**Record extracts:**
-- ==== Sys2Proof/Laws/Table.lean ====
section
/-! SUPPORT. The stream table: reading an entry after a write, after a change of every entry, and what the
lookup of a key finds. -/

namespace Sys2Proof.Machine

@[simp] theorem entry_setEntry_self (s : State) (i : Byte) (e : Option Entry) :
    (s.setEntry i e).entry i = e := by
  simp [State.entry, State.setEntry]

theorem entry_setEntry_ne (s : State) (i j : Byte) (e : Option Entry) (h : j ≠ i) :
    (s.setEntry i e).entry j = s.entry j := by
  have hn : i.toNat ≠ j.toNat := fun h' => h (BitVec.eq_of_toNat_eq h'.symm)
  simp [State.entry, State.setEntry, hn]

theorem entry_setEntry (s : State) (i j : Byte) (e : Option Entry) :
    (s.setEntry i e).entry j = if j = i then e else s.entry j := by
  split
  · subst j; simp
  · exact entry_setEntry_ne s i j e ‹_›

@[simp] theorem entry_modEntry_self (s : State) (i : Byte) (f : Entry → Entry) :
    (s.modEntry i f).entry i = (s.entry i).map f := by
  simp [State.modEntry]

theorem entry_modEntry_ne (s : State) (i j : Byte) (f : Entry → Entry) (h : j ≠ i) :
    (s.modEntry i f).entry j = s.entry j := by
  simp [State.modEntry, entry_setEntry_ne _ _ _ _ h]

/-- Two writes of one entry are the last one. -/
@[simp] theorem setEntry_setEntry (s : State) (i : Byte) (e f : Option Entry) :
    (s.setEntry i e).setEntry i f = s.setEntry i f := by
  simp [State.setEntry, Vector.set_set]

/-- A change of a written entry is a write of it. -/
theorem modEntry_eq (s : State) (i : Byte) (f : Entry → Entry) (e : Entry)
    (h : s.entry i = some e) : s.modEntry i f = s.setEntry i (some (f e)) := by
  simp [State.modEntry, h]

/-- Writing an entry as it stands changes nothing. -/
@[simp] theorem setEntry_entry (s : State) (i : Byte) : s.setEntry i (s.entry i) = s := by
  simp [State.setEntry, State.entry]

theorem mapTable_get (t : Vector (Option Entry) 256) (f : Option Entry → Option Entry) (i : Nat)
    (h : i < 256) : (mapTable t f)[i] = f t[i] := by
  simp [mapTable]

@[simp] theorem entry_disarm (s : State) (pick : Entry → Bool) (i : Byte) :
    (s.disarm pick).entry i =
      (s.entry i).map fun e => if pick e then e.disarm else e := by
  simp only [State.entry, State.disarm, mapTable_get]

/-- Every entry index is among `allIndices`. -/
theorem mem_allIndices (i : Byte) : i ∈ allIndices := by
  simp only [allIndices, List.mem_map, List.mem_range]
  exact ⟨i.toNat, i.isLt, by simp⟩

theorem holdsKey_iff (s : State) (p : Port) (sid : StreamId) (i : Byte) :
    s.holdsKey p sid i = true ↔
      ∃ e, s.entry i = some e ∧ e.keyPort = p ∧ e.streamId = sid := by
  unfold State.holdsKey
  cases s.entry i <;> simp

/-- A lookup that finds an entry finds a holder of the key (R20). -/
theorem holdsKey_of_lookup (s : State) (p : Port) (sid : StreamId) (i : Byte)
    (h : s.lookup p sid = some i) :
    ∃ e, s.entry i = some e ∧ e.keyPort = p ∧ e.streamId = sid :=
  (holdsKey_iff s p sid i).1 (by simpa using List.find?_some h)

/-- The lookup finds nothing exactly when no entry holds the key (R20). -/
theorem lookup_eq_none_iff (s : State) (p : Port) (sid : StreamId) :
    s.lookup p sid = none ↔
      ∀ i e, s.entry i = some e → ¬(e.keyPort = p ∧ e.streamId = sid) := by
  simp only [State.lookup, List.find?_eq_none]
  constructor
  · intro h i e he hk
    exact h i (mem_allIndices i) ((holdsKey_iff s p sid i).2 ⟨e, he, hk⟩)
  · intro h i _ hk
    obtain ⟨e, he, hk'⟩ := (holdsKey_iff s p sid i).1 hk
    exact h i e he hk'

theorem keyHeldElsewhere_iff (s : State) (p : Port) (sid : StreamId) (i : Byte) :
    s.keyHeldElsewhere p sid i = true ↔
      ∃ j e, j ≠ i ∧ s.entry j = some e ∧ e.keyPort = p ∧ e.streamId = sid := by
  simp only [State.keyHeldElsewhere, List.any_eq_true, Bool.and_eq_true, bne_iff_ne,
    holdsKey_iff]
  constructor
  · rintro ⟨j, _, hj, e, he, hk⟩
    exact ⟨j, e, hj, he, hk⟩
  · rintro ⟨j, e, hj, he, hk⟩
    exact ⟨j, mem_allIndices j, hj, e, he, hk⟩

end Sys2Proof.Machine
end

**What this task involves:** Look over the entries above. Copy every line that contains the word "Bool".

**Exercise output:**
@[simp] theorem entry_disarm (s : State) (pick : Entry → Bool) (i : Byte) :
  simp only [State.keyHeldElsewhere, List.any_eq_true, Bool.and_eq_true, bne_iff_ne,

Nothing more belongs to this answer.